--- START ---
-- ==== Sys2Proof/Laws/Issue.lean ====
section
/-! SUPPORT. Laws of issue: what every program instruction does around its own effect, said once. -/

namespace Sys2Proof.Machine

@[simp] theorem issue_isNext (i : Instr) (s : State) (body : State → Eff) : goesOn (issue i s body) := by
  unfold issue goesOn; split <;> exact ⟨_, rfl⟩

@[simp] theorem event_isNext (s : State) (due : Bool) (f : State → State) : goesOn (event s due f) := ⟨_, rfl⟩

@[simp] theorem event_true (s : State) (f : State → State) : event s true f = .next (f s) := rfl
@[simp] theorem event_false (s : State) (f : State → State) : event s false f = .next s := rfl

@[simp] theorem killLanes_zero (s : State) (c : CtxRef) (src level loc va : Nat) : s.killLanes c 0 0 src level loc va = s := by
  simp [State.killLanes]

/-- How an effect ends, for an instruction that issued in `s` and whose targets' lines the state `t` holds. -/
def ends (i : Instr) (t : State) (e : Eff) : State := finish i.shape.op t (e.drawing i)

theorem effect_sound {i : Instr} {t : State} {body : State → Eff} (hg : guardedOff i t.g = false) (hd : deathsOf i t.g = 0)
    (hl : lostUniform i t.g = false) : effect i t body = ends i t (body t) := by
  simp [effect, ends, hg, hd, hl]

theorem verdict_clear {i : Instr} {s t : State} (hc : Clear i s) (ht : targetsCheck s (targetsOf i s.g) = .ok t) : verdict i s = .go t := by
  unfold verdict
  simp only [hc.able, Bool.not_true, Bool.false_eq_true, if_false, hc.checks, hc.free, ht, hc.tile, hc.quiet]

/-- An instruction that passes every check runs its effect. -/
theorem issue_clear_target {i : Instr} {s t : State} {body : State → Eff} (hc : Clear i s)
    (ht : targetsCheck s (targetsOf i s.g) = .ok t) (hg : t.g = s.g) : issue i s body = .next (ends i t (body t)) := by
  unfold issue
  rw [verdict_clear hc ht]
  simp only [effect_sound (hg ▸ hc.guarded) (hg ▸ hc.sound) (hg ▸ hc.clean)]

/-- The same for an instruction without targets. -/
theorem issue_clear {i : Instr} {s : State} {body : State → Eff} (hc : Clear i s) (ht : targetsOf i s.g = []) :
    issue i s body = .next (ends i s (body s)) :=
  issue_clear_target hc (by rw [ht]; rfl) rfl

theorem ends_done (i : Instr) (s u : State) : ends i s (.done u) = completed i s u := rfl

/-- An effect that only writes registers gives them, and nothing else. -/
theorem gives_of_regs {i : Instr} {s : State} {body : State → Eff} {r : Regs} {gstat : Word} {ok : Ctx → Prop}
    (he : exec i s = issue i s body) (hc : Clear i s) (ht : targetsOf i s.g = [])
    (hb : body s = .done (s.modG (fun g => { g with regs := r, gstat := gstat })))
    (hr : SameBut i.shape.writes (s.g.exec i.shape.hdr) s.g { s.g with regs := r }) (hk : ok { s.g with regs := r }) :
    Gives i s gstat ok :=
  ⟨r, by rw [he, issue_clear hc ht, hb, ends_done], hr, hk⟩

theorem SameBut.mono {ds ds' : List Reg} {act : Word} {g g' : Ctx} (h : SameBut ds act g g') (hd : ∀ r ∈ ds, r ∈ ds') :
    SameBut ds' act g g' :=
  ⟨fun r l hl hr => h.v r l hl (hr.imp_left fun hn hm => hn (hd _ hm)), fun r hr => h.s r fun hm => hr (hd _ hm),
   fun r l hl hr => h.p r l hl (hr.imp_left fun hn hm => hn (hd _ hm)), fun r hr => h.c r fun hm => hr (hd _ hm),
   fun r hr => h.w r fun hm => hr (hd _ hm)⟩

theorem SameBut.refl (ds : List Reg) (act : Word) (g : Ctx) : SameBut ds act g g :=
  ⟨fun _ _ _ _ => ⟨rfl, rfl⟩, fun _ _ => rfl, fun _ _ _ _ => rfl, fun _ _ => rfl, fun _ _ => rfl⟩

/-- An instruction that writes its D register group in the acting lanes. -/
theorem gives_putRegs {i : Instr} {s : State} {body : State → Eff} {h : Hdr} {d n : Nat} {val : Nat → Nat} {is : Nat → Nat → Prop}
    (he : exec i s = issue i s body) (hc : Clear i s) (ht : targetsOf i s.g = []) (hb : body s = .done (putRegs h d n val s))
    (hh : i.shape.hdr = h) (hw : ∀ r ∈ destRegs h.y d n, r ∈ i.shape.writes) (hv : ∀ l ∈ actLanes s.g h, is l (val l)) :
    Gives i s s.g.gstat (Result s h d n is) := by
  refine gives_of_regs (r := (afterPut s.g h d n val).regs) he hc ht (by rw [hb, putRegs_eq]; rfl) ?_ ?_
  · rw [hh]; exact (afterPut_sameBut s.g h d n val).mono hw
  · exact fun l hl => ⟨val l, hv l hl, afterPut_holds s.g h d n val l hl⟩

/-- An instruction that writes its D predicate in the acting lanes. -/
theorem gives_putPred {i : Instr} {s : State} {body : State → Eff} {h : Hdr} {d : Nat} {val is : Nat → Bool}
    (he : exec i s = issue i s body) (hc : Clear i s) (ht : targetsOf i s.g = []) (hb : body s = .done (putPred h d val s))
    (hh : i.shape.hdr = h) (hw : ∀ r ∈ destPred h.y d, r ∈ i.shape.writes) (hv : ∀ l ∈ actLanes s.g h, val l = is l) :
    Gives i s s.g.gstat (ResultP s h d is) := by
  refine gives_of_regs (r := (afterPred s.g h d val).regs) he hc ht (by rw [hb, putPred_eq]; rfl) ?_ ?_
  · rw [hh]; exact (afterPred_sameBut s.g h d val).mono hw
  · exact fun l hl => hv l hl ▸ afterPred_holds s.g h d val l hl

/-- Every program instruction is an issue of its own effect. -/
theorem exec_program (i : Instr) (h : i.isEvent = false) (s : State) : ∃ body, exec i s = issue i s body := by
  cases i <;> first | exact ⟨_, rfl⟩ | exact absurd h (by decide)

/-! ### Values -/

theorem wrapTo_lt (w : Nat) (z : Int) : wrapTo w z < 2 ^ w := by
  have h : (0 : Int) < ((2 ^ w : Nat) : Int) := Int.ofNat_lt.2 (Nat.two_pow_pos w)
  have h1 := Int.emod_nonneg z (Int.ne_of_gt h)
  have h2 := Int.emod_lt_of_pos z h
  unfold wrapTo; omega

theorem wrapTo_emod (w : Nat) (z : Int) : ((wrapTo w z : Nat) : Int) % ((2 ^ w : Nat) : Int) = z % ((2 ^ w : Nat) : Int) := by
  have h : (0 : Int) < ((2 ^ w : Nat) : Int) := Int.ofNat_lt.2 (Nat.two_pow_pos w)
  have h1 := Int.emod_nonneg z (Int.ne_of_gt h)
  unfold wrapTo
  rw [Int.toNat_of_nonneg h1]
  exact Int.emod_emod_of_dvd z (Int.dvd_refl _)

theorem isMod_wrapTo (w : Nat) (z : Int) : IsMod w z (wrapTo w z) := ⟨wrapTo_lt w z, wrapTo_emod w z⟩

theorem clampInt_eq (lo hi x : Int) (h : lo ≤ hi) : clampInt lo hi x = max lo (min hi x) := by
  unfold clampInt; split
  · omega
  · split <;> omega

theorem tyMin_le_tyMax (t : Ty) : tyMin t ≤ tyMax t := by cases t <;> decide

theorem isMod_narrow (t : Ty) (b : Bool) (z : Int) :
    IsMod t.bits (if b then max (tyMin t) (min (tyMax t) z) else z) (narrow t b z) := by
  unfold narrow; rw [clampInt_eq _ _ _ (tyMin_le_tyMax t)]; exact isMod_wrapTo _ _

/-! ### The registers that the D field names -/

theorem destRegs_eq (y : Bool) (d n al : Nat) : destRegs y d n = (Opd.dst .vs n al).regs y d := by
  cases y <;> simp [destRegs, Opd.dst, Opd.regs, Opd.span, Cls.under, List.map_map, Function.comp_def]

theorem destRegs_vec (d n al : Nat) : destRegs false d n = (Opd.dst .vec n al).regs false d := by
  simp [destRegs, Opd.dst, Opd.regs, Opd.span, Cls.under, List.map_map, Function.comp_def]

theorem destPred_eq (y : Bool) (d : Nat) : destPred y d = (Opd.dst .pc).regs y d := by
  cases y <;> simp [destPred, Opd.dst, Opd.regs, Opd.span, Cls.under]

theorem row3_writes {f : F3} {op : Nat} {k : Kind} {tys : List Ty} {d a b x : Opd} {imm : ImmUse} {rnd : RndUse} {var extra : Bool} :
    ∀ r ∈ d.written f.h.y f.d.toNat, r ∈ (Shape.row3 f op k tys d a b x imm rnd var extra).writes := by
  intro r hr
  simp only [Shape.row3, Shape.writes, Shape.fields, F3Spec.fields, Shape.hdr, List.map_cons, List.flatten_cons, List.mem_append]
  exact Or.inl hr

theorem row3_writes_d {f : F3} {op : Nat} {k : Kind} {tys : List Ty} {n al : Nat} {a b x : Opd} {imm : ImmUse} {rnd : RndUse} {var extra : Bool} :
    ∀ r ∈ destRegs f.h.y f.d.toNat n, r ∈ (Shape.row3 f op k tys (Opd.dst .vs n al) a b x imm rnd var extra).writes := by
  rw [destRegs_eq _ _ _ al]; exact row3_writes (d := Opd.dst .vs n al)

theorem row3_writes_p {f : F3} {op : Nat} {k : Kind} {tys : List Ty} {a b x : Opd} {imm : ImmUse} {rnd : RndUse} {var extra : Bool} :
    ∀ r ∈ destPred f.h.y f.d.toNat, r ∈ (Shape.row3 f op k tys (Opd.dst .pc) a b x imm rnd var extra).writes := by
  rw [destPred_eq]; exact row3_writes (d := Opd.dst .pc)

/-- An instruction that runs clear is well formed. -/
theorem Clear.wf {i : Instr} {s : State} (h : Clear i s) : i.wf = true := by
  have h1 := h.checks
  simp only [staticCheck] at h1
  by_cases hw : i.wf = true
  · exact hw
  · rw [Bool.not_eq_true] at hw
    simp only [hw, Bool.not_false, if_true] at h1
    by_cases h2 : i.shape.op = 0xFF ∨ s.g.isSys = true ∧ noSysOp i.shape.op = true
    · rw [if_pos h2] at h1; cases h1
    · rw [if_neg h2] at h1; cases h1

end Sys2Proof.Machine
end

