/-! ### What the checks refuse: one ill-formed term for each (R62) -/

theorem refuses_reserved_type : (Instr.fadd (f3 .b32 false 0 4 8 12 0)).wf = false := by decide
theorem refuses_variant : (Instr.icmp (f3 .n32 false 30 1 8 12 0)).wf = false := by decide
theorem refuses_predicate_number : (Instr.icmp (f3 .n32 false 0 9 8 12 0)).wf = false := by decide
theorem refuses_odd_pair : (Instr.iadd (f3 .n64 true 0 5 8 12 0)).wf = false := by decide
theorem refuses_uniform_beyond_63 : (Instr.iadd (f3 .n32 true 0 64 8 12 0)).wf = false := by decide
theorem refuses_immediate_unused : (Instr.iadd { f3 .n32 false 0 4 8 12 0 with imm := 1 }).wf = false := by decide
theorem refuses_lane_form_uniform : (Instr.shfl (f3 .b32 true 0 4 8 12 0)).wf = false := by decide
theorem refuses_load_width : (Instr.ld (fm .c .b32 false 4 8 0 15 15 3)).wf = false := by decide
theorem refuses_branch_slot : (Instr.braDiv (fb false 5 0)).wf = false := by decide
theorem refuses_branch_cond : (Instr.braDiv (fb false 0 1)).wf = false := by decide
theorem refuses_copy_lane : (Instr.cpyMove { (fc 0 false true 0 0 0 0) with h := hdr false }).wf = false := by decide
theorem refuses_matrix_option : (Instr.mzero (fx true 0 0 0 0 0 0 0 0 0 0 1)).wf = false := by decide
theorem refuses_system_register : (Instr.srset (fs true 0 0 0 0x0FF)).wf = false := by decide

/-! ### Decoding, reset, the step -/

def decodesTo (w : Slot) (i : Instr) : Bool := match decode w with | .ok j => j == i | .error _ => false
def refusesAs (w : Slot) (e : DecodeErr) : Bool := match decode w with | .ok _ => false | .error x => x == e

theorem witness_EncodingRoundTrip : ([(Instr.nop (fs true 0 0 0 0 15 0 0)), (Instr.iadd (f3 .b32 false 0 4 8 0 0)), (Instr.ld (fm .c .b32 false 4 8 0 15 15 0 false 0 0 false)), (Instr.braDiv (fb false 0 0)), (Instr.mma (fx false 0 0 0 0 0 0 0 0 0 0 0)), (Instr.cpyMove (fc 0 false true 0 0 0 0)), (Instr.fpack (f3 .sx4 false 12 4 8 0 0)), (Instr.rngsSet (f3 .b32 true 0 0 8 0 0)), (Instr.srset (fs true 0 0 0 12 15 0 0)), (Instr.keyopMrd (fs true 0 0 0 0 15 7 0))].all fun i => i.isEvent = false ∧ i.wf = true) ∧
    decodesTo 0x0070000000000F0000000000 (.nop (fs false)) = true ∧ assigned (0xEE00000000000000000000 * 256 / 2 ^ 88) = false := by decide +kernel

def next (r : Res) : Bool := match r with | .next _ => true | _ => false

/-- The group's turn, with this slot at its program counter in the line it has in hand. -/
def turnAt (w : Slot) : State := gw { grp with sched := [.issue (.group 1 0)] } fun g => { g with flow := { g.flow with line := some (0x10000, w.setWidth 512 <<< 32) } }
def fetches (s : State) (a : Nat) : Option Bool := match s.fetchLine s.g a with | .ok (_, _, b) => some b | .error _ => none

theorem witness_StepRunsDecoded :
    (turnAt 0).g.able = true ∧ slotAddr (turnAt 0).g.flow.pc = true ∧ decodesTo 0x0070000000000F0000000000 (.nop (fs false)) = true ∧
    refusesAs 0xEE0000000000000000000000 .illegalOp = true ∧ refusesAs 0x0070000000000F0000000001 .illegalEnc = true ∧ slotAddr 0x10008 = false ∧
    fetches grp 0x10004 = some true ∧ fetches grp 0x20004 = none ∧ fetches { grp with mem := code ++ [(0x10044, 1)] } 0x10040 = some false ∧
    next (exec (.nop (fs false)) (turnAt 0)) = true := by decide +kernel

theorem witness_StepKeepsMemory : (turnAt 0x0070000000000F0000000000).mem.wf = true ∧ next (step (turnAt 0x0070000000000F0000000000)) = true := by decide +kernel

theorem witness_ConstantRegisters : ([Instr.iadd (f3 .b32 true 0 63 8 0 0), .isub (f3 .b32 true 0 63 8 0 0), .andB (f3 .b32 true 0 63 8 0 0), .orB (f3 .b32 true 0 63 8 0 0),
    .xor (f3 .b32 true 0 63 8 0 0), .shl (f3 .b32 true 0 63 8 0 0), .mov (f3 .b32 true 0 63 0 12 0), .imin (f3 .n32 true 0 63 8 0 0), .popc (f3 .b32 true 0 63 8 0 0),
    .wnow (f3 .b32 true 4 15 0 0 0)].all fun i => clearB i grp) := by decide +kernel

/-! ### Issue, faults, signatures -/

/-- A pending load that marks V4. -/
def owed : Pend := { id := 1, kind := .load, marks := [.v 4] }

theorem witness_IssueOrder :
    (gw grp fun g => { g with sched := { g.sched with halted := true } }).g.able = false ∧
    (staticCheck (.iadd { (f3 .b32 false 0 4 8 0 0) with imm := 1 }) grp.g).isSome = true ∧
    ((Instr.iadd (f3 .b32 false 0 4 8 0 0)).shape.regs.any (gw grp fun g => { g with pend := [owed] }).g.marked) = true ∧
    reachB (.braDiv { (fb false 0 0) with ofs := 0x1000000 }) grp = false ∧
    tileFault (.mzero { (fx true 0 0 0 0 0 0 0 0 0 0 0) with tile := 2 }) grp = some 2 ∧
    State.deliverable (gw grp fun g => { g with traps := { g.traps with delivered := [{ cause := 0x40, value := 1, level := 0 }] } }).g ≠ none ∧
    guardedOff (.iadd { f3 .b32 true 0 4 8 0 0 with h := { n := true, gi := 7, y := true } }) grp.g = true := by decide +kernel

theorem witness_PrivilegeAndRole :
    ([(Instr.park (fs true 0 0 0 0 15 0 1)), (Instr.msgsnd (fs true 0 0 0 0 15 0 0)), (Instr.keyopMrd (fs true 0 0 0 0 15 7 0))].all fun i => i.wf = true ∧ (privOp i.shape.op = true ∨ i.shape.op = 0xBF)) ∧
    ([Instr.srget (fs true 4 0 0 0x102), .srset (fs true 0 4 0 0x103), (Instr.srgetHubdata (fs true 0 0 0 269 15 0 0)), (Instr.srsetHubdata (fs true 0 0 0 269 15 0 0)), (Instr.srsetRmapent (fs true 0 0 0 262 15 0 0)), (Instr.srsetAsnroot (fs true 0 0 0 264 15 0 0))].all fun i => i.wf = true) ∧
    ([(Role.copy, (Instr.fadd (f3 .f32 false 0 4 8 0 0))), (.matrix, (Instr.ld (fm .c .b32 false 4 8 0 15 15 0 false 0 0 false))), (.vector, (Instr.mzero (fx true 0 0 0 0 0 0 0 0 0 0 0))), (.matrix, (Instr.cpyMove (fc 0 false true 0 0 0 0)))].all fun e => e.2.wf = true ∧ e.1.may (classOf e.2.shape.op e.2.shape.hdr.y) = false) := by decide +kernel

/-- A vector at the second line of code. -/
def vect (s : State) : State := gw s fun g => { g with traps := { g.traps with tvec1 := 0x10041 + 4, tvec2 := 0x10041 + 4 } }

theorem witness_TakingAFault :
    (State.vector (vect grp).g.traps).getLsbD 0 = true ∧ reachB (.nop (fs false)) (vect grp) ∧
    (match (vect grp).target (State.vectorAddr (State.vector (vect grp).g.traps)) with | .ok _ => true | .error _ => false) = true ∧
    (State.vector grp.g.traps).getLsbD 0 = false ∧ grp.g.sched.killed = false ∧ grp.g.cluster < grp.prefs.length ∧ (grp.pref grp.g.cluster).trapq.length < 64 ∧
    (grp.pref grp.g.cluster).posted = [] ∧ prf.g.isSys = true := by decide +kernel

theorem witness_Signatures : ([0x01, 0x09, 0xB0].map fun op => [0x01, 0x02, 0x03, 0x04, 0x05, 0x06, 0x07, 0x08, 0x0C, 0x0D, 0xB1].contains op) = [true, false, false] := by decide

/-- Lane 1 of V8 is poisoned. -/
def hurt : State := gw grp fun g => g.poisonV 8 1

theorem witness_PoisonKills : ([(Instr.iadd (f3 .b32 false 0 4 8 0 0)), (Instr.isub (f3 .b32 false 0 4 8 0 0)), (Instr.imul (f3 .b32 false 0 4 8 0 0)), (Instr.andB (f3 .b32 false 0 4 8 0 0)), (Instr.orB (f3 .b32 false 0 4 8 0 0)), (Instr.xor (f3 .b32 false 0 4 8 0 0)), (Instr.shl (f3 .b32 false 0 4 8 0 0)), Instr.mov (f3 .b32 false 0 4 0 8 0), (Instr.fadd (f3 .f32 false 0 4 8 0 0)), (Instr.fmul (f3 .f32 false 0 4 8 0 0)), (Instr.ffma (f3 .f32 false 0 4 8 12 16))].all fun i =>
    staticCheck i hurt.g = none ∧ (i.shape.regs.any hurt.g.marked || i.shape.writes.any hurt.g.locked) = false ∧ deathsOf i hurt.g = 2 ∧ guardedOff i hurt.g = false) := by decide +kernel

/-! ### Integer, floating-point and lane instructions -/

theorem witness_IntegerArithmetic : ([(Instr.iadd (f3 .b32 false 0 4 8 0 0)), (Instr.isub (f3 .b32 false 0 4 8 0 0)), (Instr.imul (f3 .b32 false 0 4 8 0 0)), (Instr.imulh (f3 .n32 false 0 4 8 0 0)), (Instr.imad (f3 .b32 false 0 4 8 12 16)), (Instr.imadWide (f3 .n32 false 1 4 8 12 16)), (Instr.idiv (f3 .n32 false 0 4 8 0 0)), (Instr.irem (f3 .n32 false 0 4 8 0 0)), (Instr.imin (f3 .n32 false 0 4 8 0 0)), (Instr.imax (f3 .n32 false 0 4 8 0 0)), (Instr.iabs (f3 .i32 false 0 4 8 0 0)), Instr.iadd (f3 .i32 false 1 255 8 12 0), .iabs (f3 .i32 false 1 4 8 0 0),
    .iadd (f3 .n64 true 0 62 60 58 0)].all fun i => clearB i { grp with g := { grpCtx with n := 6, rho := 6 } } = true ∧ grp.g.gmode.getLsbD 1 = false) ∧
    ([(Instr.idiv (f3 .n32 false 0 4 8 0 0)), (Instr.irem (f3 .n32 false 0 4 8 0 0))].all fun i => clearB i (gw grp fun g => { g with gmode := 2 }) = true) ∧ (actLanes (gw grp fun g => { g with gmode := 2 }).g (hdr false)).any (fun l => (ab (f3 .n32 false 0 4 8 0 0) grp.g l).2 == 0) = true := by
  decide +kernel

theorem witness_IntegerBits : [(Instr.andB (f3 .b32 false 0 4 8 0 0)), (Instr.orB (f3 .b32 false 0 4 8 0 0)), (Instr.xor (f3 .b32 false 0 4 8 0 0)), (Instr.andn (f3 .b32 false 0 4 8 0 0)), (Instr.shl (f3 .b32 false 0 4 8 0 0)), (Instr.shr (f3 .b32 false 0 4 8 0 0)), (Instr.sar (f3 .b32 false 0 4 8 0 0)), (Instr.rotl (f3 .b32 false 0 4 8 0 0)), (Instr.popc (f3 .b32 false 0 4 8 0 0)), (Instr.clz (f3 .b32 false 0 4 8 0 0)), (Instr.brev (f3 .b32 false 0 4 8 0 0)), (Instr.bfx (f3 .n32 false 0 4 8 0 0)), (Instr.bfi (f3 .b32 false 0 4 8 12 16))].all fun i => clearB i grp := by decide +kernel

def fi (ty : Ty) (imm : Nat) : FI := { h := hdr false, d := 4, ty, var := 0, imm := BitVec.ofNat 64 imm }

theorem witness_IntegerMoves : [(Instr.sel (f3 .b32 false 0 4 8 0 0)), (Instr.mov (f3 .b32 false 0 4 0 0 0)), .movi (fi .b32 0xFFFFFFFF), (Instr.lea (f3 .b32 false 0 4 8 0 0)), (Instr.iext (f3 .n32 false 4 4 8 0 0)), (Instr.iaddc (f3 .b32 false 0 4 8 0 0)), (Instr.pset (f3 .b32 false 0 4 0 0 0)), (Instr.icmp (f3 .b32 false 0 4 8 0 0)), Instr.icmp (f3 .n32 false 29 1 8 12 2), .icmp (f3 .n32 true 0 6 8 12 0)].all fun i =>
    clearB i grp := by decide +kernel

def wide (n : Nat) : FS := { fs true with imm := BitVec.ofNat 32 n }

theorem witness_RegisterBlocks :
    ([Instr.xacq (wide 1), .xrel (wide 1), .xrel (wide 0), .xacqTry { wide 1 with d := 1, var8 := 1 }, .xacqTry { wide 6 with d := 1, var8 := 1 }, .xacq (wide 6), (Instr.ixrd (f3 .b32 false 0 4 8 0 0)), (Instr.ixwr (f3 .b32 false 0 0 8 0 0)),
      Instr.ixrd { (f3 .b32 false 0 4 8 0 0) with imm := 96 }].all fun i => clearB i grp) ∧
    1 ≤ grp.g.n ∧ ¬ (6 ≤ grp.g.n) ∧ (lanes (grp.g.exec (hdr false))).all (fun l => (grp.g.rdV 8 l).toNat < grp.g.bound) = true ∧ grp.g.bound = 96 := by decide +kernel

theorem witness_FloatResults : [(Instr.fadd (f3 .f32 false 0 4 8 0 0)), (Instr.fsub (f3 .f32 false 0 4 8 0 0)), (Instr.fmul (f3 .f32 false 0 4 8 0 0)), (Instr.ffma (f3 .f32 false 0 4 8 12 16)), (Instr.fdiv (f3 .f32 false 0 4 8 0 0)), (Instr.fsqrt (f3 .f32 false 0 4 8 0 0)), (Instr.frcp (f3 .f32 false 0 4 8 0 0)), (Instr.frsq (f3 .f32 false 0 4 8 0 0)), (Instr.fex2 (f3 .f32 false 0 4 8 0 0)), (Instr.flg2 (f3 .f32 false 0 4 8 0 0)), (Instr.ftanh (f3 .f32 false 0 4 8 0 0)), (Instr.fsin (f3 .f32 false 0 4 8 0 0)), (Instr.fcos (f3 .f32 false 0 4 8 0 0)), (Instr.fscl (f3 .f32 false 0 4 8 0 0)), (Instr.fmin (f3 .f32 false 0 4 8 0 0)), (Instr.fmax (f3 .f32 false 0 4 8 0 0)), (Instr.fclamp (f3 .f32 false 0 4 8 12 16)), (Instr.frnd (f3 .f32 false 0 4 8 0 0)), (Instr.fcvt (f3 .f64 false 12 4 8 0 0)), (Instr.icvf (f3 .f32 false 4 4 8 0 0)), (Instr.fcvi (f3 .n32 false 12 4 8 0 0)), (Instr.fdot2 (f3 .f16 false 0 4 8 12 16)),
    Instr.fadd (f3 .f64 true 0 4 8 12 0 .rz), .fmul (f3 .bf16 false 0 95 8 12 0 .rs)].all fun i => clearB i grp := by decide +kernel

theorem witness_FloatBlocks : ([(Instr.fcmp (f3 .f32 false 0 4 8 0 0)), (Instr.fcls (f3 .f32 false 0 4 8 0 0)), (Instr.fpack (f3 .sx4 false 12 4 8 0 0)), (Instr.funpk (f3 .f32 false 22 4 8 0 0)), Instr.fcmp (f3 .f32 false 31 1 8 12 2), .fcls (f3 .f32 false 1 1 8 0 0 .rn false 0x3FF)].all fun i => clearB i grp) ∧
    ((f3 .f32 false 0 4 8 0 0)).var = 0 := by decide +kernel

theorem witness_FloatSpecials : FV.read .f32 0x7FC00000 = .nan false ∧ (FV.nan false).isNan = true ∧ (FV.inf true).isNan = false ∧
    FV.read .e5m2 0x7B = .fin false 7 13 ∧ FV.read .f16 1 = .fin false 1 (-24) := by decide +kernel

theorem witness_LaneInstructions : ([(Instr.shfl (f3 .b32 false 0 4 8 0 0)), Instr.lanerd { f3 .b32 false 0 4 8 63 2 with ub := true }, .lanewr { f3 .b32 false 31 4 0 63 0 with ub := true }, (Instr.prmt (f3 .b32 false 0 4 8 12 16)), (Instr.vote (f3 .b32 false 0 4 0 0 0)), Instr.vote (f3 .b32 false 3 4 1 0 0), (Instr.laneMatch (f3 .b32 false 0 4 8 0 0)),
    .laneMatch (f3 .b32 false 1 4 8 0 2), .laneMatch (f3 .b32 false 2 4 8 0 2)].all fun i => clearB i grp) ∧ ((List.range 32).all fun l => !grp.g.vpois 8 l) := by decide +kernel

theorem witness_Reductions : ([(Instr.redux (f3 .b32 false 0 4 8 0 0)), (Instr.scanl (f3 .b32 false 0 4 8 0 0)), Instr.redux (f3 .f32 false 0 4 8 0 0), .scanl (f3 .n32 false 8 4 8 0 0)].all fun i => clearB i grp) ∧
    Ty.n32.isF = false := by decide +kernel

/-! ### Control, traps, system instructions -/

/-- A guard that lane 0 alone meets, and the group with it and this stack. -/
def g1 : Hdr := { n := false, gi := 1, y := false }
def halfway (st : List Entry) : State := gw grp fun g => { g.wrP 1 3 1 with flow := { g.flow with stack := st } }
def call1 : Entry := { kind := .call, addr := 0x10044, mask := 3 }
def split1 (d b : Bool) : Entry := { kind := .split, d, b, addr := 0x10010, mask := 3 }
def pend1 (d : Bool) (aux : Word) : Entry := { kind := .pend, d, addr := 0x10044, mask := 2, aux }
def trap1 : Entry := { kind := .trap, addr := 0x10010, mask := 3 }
--- END ---
▸ **WORK INSTRUCTIONS**
Would you output, from the records above, exactly the run of lines that starts at the line containing "simp only [staticCheck] at h1" and ends at the line containing "each (R62) -/", and only that run?

▸ **EXERCISE RESPONSE**
  simp only [staticCheck] at h1
  by_cases hw : i.wf = true
  · exact hw
  · rw [Bool.not_eq_true] at hw
    simp only [hw, Bool.not_false, if_true] at h1
    by_cases h2 : i.shape.op = 0xFF ∨ s.g.isSys = true ∧ noSysOp i.shape.op = true
    · rw [if_pos h2] at h1; cases h1
    · rw [if_neg h2] at h1; cases h1

end Sys2Proof.Machine
end

/-! ### What the checks refuse: one ill-formed term for each (R62) -/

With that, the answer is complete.